[Opening MATERIAL TO PROCESS section]
-- ==== Sys2Proof/Machine/State.lean ====
section
/-! DEFINITION. The state of the part: every register, FIFO, counter and flag of its nine blocks, and the state after power-on.
Each field cites the rule of spec/ that names it. -/

namespace Sys2Proof.Machine

/-! ## Plates (chapters 01 and 02) -/

/-- The state of a live plate (01 R2); a FREE slot holds no plate. -/
inductive PlateState
  | armed | shown | closing
  deriving DecidableEq, Repr

/-- Key mode (01 R4). -/
inductive KeyMode
  | box | index
  deriving DecidableEq, Repr

/-- Start mode together with the start field, which is present exactly in AT FIELD (01 R4, R6). -/
inductive StartMode
  | now | atField (f : FieldNo) | onCue
  deriving DecidableEq, Repr

/-- The notify set (01 R8). -/
structure NotifySet where
  shown : Bool
  closed : Bool
  stopped : Bool
  deriving DecidableEq, Repr

/-- The fields of a plate that the host gives at PLACE: every field marked host in 01 R4. A transparent index, a stop row and
a stop column may be absent (01 R6). -/
structure HostFields where
  tag : Byte
  group : Nat
  layer : Nat
  top : Int
  left : Int
  height : Nat
  width : Nat
  keyMode : KeyMode
  transIndex : Option Nat
  mixTarget : Nat
  fadeStep : Nat
  start : StartMode
  lifetime : Nat
  rowRate : Int
  colRate : Int
  stopRow : Option Int
  stopCol : Option Int
  notify : NotifySet
  holdInSlew : Bool
  closeAtStop : Bool
  deriving DecidableEq, Repr

/-- The record of a live plate (01 R4): the host fields and the fields the part maintains. -/
structure Plate extends HostFields where
  state : PlateState
  mix : Nat
  fadePhase : Nat
  held : Bool
  new : Bool
  deriving DecidableEq, Repr

/-- A scene image (05 R106): the host fields at saving, and whether the plate was SHOWN (else ARMED). -/
structure Image extends HostFields where
  shown : Bool
  deriving DecidableEq, Repr

/-- A field-select set with the value of each selected field (02 R35); a field not selected is none. For the three fields
that may be absent, some none makes the field absent. -/
structure FieldSelect where
  group : Option Nat
  layer : Option Nat
  top : Option Int
  left : Option Int
  height : Option Nat
  width : Option Nat
  keyMode : Option KeyMode
  transIndex : Option (Option Nat)
  mixTarget : Option Nat
  fadeStep : Option Nat
  lifetime : Option Nat
  rowRate : Option Int
  colRate : Option Int
  stopRow : Option (Option Int)
  stopCol : Option (Option Int)
  notify : Option NotifySet
  holdInSlew : Option Bool
  closeAtStop : Option Bool
  deriving DecidableEq, Repr

/-- Who posted an amendment (02 R32). -/
inductive Origin
  | request | cue (index : CueIndex)
  deriving DecidableEq, Repr

/-- Kind and operands of an amendment (02 R32). A PLACE with slot none is a PLACE ANY (01 R19). -/
inductive AmendOp
  | place (slot : Option Slot) (fields : HostFields)
  | amend (tag : Byte) (sel : FieldSelect)
  | showPlate (tag : Byte)
  | close (tag : Byte)
  | drop (tag : Byte)
  | mix (tag : Byte) (level : Nat)
  | groupClose (group : Nat)
  | groupMove (group : Nat) (rows cols : Int)
  | setPinned (p : Nat)
  | recall (scene : SceneNo)
  deriving DecidableEq, Repr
[Closing MATERIAL TO PROCESS section]
**INSTRUCTIONS TO FOLLOW:**
All the records, from the first line to the last: repeat them exactly.

**COMPLETED TASK:**
-- ==== Sys2Proof/Machine/State.lean ====
section
/-! DEFINITION. The state of the part: every register, FIFO, counter and flag of its nine blocks, and the state after power-on.
Each field cites the rule of spec/ that names it. -/

namespace Sys2Proof.Machine

/-! ## Plates (chapters 01 and 02) -/

/-- The state of a live plate (01 R2); a FREE slot holds no plate. -/
inductive PlateState
  | armed | shown | closing
  deriving DecidableEq, Repr

/-- Key mode (01 R4). -/
inductive KeyMode
  | box | index
  deriving DecidableEq, Repr

/-- Start mode together with the start field, which is present exactly in AT FIELD (01 R4, R6). -/
inductive StartMode
  | now | atField (f : FieldNo) | onCue
  deriving DecidableEq, Repr

/-- The notify set (01 R8). -/
structure NotifySet where
  shown : Bool
  closed : Bool
  stopped : Bool
  deriving DecidableEq, Repr

/-- The fields of a plate that the host gives at PLACE: every field marked host in 01 R4. A transparent index, a stop row and
a stop column may be absent (01 R6). -/
structure HostFields where
  tag : Byte
  group : Nat
  layer : Nat
  top : Int
  left : Int
  height : Nat
  width : Nat
  keyMode : KeyMode
  transIndex : Option Nat
  mixTarget : Nat
  fadeStep : Nat
  start : StartMode
  lifetime : Nat
  rowRate : Int
  colRate : Int
  stopRow : Option Int
  stopCol : Option Int
  notify : NotifySet
  holdInSlew : Bool
  closeAtStop : Bool
  deriving DecidableEq, Repr

/-- The record of a live plate (01 R4): the host fields and the fields the part maintains. -/
structure Plate extends HostFields where
  state : PlateState
  mix : Nat
  fadePhase : Nat
  held : Bool
  new : Bool
  deriving DecidableEq, Repr

/-- A scene image (05 R106): the host fields at saving, and whether the plate was SHOWN (else ARMED). -/
structure Image extends HostFields where
  shown : Bool
  deriving DecidableEq, Repr

/-- A field-select set with the value of each selected field (02 R35); a field not selected is none. For the three fields
that may be absent, some none makes the field absent. -/
structure FieldSelect where
  group : Option Nat
  layer : Option Nat
  top : Option Int
  left : Option Int
  height : Option Nat
  width : Option Nat
  keyMode : Option KeyMode
  transIndex : Option (Option Nat)
  mixTarget : Option Nat
  fadeStep : Option Nat
  lifetime : Option Nat
  rowRate : Option Int
  colRate : Option Int
  stopRow : Option (Option Int)
  stopCol : Option (Option Int)
  notify : Option NotifySet
  holdInSlew : Option Bool
  closeAtStop : Option Bool
  deriving DecidableEq, Repr

/-- Who posted an amendment (02 R32). -/
inductive Origin
  | request | cue (index : CueIndex)
  deriving DecidableEq, Repr

/-- Kind and operands of an amendment (02 R32). A PLACE with slot none is a PLACE ANY (01 R19). -/
inductive AmendOp
  | place (slot : Option Slot) (fields : HostFields)
  | amend (tag : Byte) (sel : FieldSelect)
  | showPlate (tag : Byte)
  | close (tag : Byte)
  | drop (tag : Byte)
  | mix (tag : Byte) (level : Nat)
  | groupClose (group : Nat)
  | groupMove (group : Nat) (rows cols : Int)
  | setPinned (p : Nat)
  | recall (scene : SceneNo)
  deriving DecidableEq, Repr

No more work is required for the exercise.